§ PROBLEM STATEMENT
Exactly the lines below from the one with "theorem completed_store (i" up to and including the one with "theorem completed_sum (i" make up the answer, with nothing else added.

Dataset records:
---*---

/-- What an instruction that has not failed leaves unchanged, whichever it is. -/
structure Completed (i : Instr) (s t : State) : Prop where
  regs : keepsRegsExcept i.writes s t
  sequencing : keepsSequencing s t
  flags : FlagsFollow i.flagRow s.flags t.flags
  memory : i.stores = false → t.mem = s.mem
  canonical : s.mem.wf = true → t.mem.wf = true
  errors : errorCalls t.hooks = errorCalls s.hooks

theorem keepsSequencing_setRegister (s : State) (r : Reg) (v : Int) : keepsSequencing s (setRegister s r v) :=
  ⟨rfl, rfl, rfl, rfl, rfl, rfl, rfl⟩

theorem keepsSequencing_wroteWord (s : State) (a : Int) (v : Word) : keepsSequencing s (wroteWord s a v) :=
  ⟨rfl, rfl, rfl, rfl, rfl, rfl, rfl⟩

theorem completed_move (i : Instr) (r : Reg) (v : Int) (s : State) (hw : i.writes = [r])
    (hf : i.flagRow = .none) : Completed i s (moment (setRegister s r v)) where
  regs := by rw [hw]; exact keepsRegsExcept_of_set rfl
  sequencing := ⟨rfl, rfl, rfl, rfl, rfl, rfl, rfl⟩
  flags := by rw [hf]; rfl
  memory := fun _ => rfl
  canonical := id
  errors := by simp

theorem completed_store (i : Instr) (a : Int) (v : Word) (s : State) (ha : inRangeWord a)
    (hf : i.flagRow = .none) (hm : i.stores = true) : Completed i s (moment (wroteWord s a v)) where
  regs := keepsRegsExcept_of_eq _ rfl
  sequencing := ⟨rfl, rfl, rfl, rfl, rfl, rfl, rfl⟩
  flags := by rw [hf]; rfl
  memory := fun h => absurd (hm.symm.trans h) (by decide)
  canonical := fun h => by
    have h1 := ha.2
    exact Memory.wf_setWord _ (by simp only [Config.memSize]; omega) h
  errors := by simp

theorem completed_push (i : Instr) (src : Source) (s : State) (hw : i.writes = [.sp])
    (hf : i.flagRow = .none) (hm : i.stores = true) :
    Completed i s
      (moment (wroteWord (moment (setRegister s .sp (intOf (getRegister s .sp) - 2))) (intOf (pushAddress s))
        (value s src))) where
  regs := by rw [hw]; exact keepsRegsExcept_of_set rfl
  sequencing := ⟨rfl, rfl, rfl, rfl, rfl, rfl, rfl⟩
  flags := by rw [hf]; rfl
  memory := fun h => absurd (hm.symm.trans h) (by decide)
  canonical := fun h => by
    have h1 := (inRangeWord_word (pushAddress s)).2
    exact Memory.wf_setWord _ (by simp only [Config.memSize]; omega) h
  errors := by simp

theorem completed_pop (r : Reg) (s : State) :
    Completed (.popReg r) s (moment (bumpSp (moment (setRegister s r (intOf (poppedWord s)))))) where
  regs := by
    intro q hq
    simp only [Instr.writes, List.mem_cons, List.not_mem_nil, or_false, not_or] at hq
    rw [getRegister_moment, getRegister_eq, bumpSp_regs, Regs.get_set_other _ _ hq.2, moment_regs, setRegister_regs, Regs.get_set_other _ _ hq.1,
      getRegister_eq]
  sequencing := ⟨rfl, rfl, rfl, rfl, rfl, rfl, rfl⟩
  flags := rfl
  memory := fun _ => rfl
  canonical := id
  errors := by simp

theorem completed_sum (i : Instr) (r : Reg) (o : AluSum) (s : State) (hw : i.writes = [r])
    (hf : i.flagRow = .all) : Completed i s (writeSum r o s) where
  regs := by rw [hw]; exact keepsRegsExcept_of_set rfl
  sequencing := ⟨rfl, rfl, rfl, rfl, rfl, rfl, rfl⟩
  flags := by rw [hf]; exact ⟨rfl, rfl⟩
  memory := fun _ => rfl
  canonical := id
  errors := by simp [writeSum]

theorem completed_product (i : Instr) (o : AluProduct) (s : State) (hw : i.writes = [.ax])
    (hf : i.flagRow = .carryOverflow) : Completed i s (writeProduct o s) where
  regs := by rw [hw]; exact keepsRegsExcept_of_set rfl
  sequencing := ⟨rfl, rfl, rfl, rfl, rfl, rfl, rfl⟩
  flags := by rw [hf]; exact ⟨rfl, rfl⟩
  memory := fun _ => rfl
  canonical := id
  errors := by simp [writeProduct]

theorem completed_quotient (i : Instr) (o : AluQuotient) (s : State) (hw : i.writes = [.ax, .dx])
    (hf : i.flagRow = .none) : Completed i s (writeQuotient o s) where
  regs := by
    intro q hq
    simp only [hw, List.mem_cons, List.not_mem_nil, or_false, not_or] at hq
    rw [getRegister_eq, writeQuotient_regs, Regs.get_set_other _ _ hq.2, Regs.get_set_other _ _ hq.1, getRegister_eq]
  sequencing := ⟨rfl, rfl, rfl, rfl, rfl, rfl, rfl⟩
  flags := by rw [hf]; rfl
  memory := fun _ => rfl
  canonical := id
  errors := by simp [writeQuotient]

/-- The failures of execution and the instructions that can take them (R170). -/
inductive CanFail : Instr → ErrorKind → Prop
  | load (r : Reg) (a : Int) : CanFail (.movRegMem r a) .addressOutOfRange
  | storeReg (a : Int) (q : Reg) : CanFail (.movMemReg a q) .addressOutOfRange
  | storeImm (a : Int) (n : Word) : CanFail (.movMemImm a n) .addressOutOfRange
  | divReg (q : Reg) : CanFail (.divReg q) .divideByZero
  | divImm (n : Word) : CanFail (.divImm n) .divideByZero

theorem CanFail.kind {i : Instr} {e : ErrorKind} (h : CanFail i e) : e = .divideByZero ∨ e = .addressOutOfRange := by
  cases h <;> simp

theorem CanFail.flagRow {i : Instr} {e : ErrorKind} (h : CanFail i e) : i.flagRow = .none := by cases h <;> rfl

/-- How an instruction ends: it has failed with a kind it can fail with, or it has completed. -/
inductive EndsIn (i : Instr) (s : State) : State → Prop
  | failed (e : ErrorKind) (h : CanFail i e) : EndsIn i s (raise e s)
  | completed (t : State) (h : Completed i s t) : EndsIn i s t

theorem endsIn_load (r : Reg) (a : Int) (s : State) :
    ∃ t, loadRegister r a s = .next t ∧ EndsIn (.movRegMem r a) s t := by
  by_cases h : inRangeWord a
  · exact ⟨_, loadRegister_ok h, .completed _ (completed_move _ r _ s rfl rfl)⟩
  · exact ⟨_, loadRegister_error h, .failed _ (.load r a)⟩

---*---

§ RESULT FOR THIS TASK
theorem completed_store (i : Instr) (a : Int) (v : Word) (s : State) (ha : inRangeWord a)
    (hf : i.flagRow = .none) (hm : i.stores = true) : Completed i s (moment (wroteWord s a v)) where
  regs := keepsRegsExcept_of_eq _ rfl
  sequencing := ⟨rfl, rfl, rfl, rfl, rfl, rfl, rfl⟩
  flags := by rw [hf]; rfl
  memory := fun h => absurd (hm.symm.trans h) (by decide)
  canonical := fun h => by
    have h1 := ha.2
    exact Memory.wf_setWord _ (by simp only [Config.memSize]; omega) h
  errors := by simp

theorem completed_push (i : Instr) (src : Source) (s : State) (hw : i.writes = [.sp])
    (hf : i.flagRow = .none) (hm : i.stores = true) :
    Completed i s
      (moment (wroteWord (moment (setRegister s .sp (intOf (getRegister s .sp) - 2))) (intOf (pushAddress s))
        (value s src))) where
  regs := by rw [hw]; exact keepsRegsExcept_of_set rfl
  sequencing := ⟨rfl, rfl, rfl, rfl, rfl, rfl, rfl⟩
  flags := by rw [hf]; rfl
  memory := fun h => absurd (hm.symm.trans h) (by decide)
  canonical := fun h => by
    have h1 := (inRangeWord_word (pushAddress s)).2
    exact Memory.wf_setWord _ (by simp only [Config.memSize]; omega) h
  errors := by simp

theorem completed_pop (r : Reg) (s : State) :
    Completed (.popReg r) s (moment (bumpSp (moment (setRegister s r (intOf (poppedWord s)))))) where
  regs := by
    intro q hq
    simp only [Instr.writes, List.mem_cons, List.not_mem_nil, or_false, not_or] at hq
    rw [getRegister_moment, getRegister_eq, bumpSp_regs, Regs.get_set_other _ _ hq.2, moment_regs, setRegister_regs, Regs.get_set_other _ _ hq.1,
      getRegister_eq]
  sequencing := ⟨rfl, rfl, rfl, rfl, rfl, rfl, rfl⟩
  flags := rfl
  memory := fun _ => rfl
  canonical := id
  errors := by simp

theorem completed_sum (i : Instr) (r : Reg) (o : AluSum) (s : State) (hw : i.writes = [r])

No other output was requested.